Симон мало-помалу пришел в себя, стал спокойнее и, разводя по временам руками как бы в знак недоверия, стал рассказывать:
– Странно как-то ведет себя этот юноша. Он не назир, давший обет благочестивого воздержания; напротив, он шествует в веселии и радости. Слышу я, будто он нарушает субботу; правда, он творит чудеса, но водит знакомство с мытарями и даже самаритянами, не отталкивает грешников и не клянет их, а утешает, – и это в такое время, когда беззаконие расплодилось, как плевелы, размножилось, как саранча… Скользкий это путь, на котором тот, кто пойдет по нему, может упасть… Если это действительно пророк, то воистину такого еще не было… Если же нет, так из этого произойдет только ветер, новое волнение, и снова в тяжком недуге будет страдать земля Иудейская, пока не исполнятся дни гнева господня. По всей Галилее идет слух о нем: осанна сыну Давидову! С пальмовыми ветками встречают его дети у ворот города, и он не противится. Порашу и гафтору толкует он, как никто до сих пор, хотя редко бывает в доме молитвы: он предпочитает собирать толпу под открытым небом и притчами говорить о грядущем царстве… У него двенадцать избранных сподвижников, все простые галилеяне, кроме одного Иуды, который, ты знаешь, родом из Кариот. Его участие в этом сообществе поражает меня и заставляет задумываться. Иуда – неглупый человек!..
– Иуда редко пребывает вместе с истиной, – вставил Лазарь.
– Я это знаю, но я не так легко доверяюсь тому, что болтают людские языки. Я решил сам отправиться в Галилею и собственными глазами увидеть этого пророка.
– В Галилею? – оживился Лазарь. – Я готов идти с тобою.
– Я возьму мула; поговорю с Марфой…
– Будь сдержан только, когда будешь говорить с нею; она скора на язык, а здесь нужно действовать рассудительно и осторожно, потому что неведомо еще, являются ли слова рабби древом жизни или легкомыслием, которое приводит к разгрому, как вихрь, вздымающийся, чтоб улететь и исчезнуть!..

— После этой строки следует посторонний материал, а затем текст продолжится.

/-- 30_encoding R66, R67 and 60_exceptions R133: a header with a reserved bit or opcode is refused,
the reserved bits being tested first; no register changes and the run is marked. -/
def Obligations.ReservedHeadersAreRefused : Prop :=
  ∀ (r : Run) (inp : Input) (rest : List Input) (h : Word) (ws : List Word) (e : Refusal),
    r.state.stream = inp :: rest → r.state.has inp.inst = true → inp.reset = false →
    inp.words = h :: ws →
    (headerRsv h ≠ 0 ∧ e = .reservedBits ∨
      headerRsv h = 0 ∧ (headerOp h = 0 ∨ 8 ≤ (headerOp h).toNat) ∧ e = .reservedOpcode) →
    step r.state = .refused e ∧
    r.advance.refusals = r.refusals ++ [⟨r.position, inp.inst, e⟩] ∧
    r.advance.shown = r.shown ∧ ∀ k, r.advance.state.inst k = r.state.inst k

/-! Encoding -/

/-- 95_test_vectors section 2.1 (EN1 to EN13) with 30_encoding R64: the headers. -/
def Obligations.HeaderWordsDecode : Prop :=
  ∀ a b c d : Word,
    decode [0x0000000000000001#64, a, b, c, d] = .ok (.setRates a b c d, []) ∧
    decode [0x0000000000000002#64, a, b, c, d] = .ok (.setLevels a b c d, []) ∧
    decode [0x0000000000000003#64, a] = .ok (.setSampleRate a, []) ∧
    decode [0x0000000000000004#64] = .ok (.noteOn, []) ∧
    decode [0x0000000000000005#64] = .ok (.noteOff, []) ∧
    decode [0x0000000000000006#64] = .ok (.process, []) ∧
    decode [0x0000000000000007#64] = .ok (.isActive, []) ∧
    decode [0x0000000000000000#64, a] = .error .reservedOpcode ∧
    decode [0x0000000000000008#64] = .error .reservedOpcode ∧
    decode [0x000000000000000F#64] = .error .reservedOpcode ∧
    decode [0x0000000000000016#64] = .error .reservedBits ∧
    decode [0x8000000000000004#64] = .error .reservedBits ∧
    decode [0x0000000000000010#64] = .error .reservedBits

/-- 30_encoding R61 to R64: the words that decode to a command are exactly its encoding. -/
def Obligations.DecodeIffEncode : Prop :=
  ∀ (ws : List Word) (i : Instr) (rest : List Word),
    decode ws = .ok (i, rest) ↔ ws = encode i ++ rest

/-- 20_memory R51 with 30_encoding R61 to R64: serialised to bytes and read back, every command is
itself, with the bytes after it untouched. -/
def Obligations.DecodeEncodeBytes : Prop :=
  ∀ (i : Instr) (rest : List Byte), decodeBytes (encodeBytes i ++ rest) = .ok (i, rest)

/-- 30_encoding R68: the opcode alone fixes the length. Fewer words than that are no command, which
is the model's own reading (log 11). -/
def Obligations.OpcodeAloneFixesLength : Prop :=
  ∀ (h : Word) (ws : List Word) (n : Nat), headerRsv h = 0 → payloadWords (headerOp h) = some n →
    (n ≤ ws.length → ∃ i, decode (h :: ws) = .ok (i, ws.drop n) ∧ i.words = n + 1) ∧
    (ws.length < n → decode (h :: ws) = .error .incomplete)

/-! Configuration commands -/

/-- 40_configuration R82, R84: setRates with operands in their domain writes the four rates, and the
four coefficients when the sample rate is written, and nothing else. In binary64 the rates are the
operands as they are; in binary32 they are rounded (log 14). -/
def Obligations.SetRatesWritesRatesAndCoefficients : Prop :=
  (∀ (s : State) (r1 r2 r3 r4 : Word), (Quad.mk r1 r2 r3 r4).all (rateInDomain s.cfg) = true →
    ∃ t, exec (.setRates r1 r2 r3 r4) s = .next t ∧
      t.inst s.sel = { s.inst s.sel with
        rate := narrowed s.cfg ⟨r1, r2, r3, r4⟩
        rateMark := .written
        coef := if (s.inst s.sel).fsMark = .written
          then (narrowed s.cfg ⟨r1, r2, r3, r4⟩).map (coefOf s.cfg (s.inst s.sel).fs)
          else (s.inst s.sel).coef
        coefMark := if (s.inst s.sel).fsMark = .written then .written
          else (s.inst s.sel).coefMark } ∧
      t.response = none ∧ t.cfg = s.cfg ∧ t.stream = s.stream ∧
      ∀ k, k ≠ s.sel → t.inst k = s.inst k) ∧
  (∀ (cfg : Config) (q : Quad), cfg.fmt = .binary64 → narrowed cfg q = q)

Следуя предостережению, Лазарь объяснил Марфе свое намерение желанием посетить родные места.
А в ответ на опасения Марфы перед трудностью путешествия выдумал, будто ему снилось, что если он напьется воды из Капернаумского источника, то исцелится его болезнь. Об Иисусе он упомянул лишь, что там, кстати, пребывает сейчас тот чудесный рабби, который, как утверждает Иуда, очищает людей даже от проказы.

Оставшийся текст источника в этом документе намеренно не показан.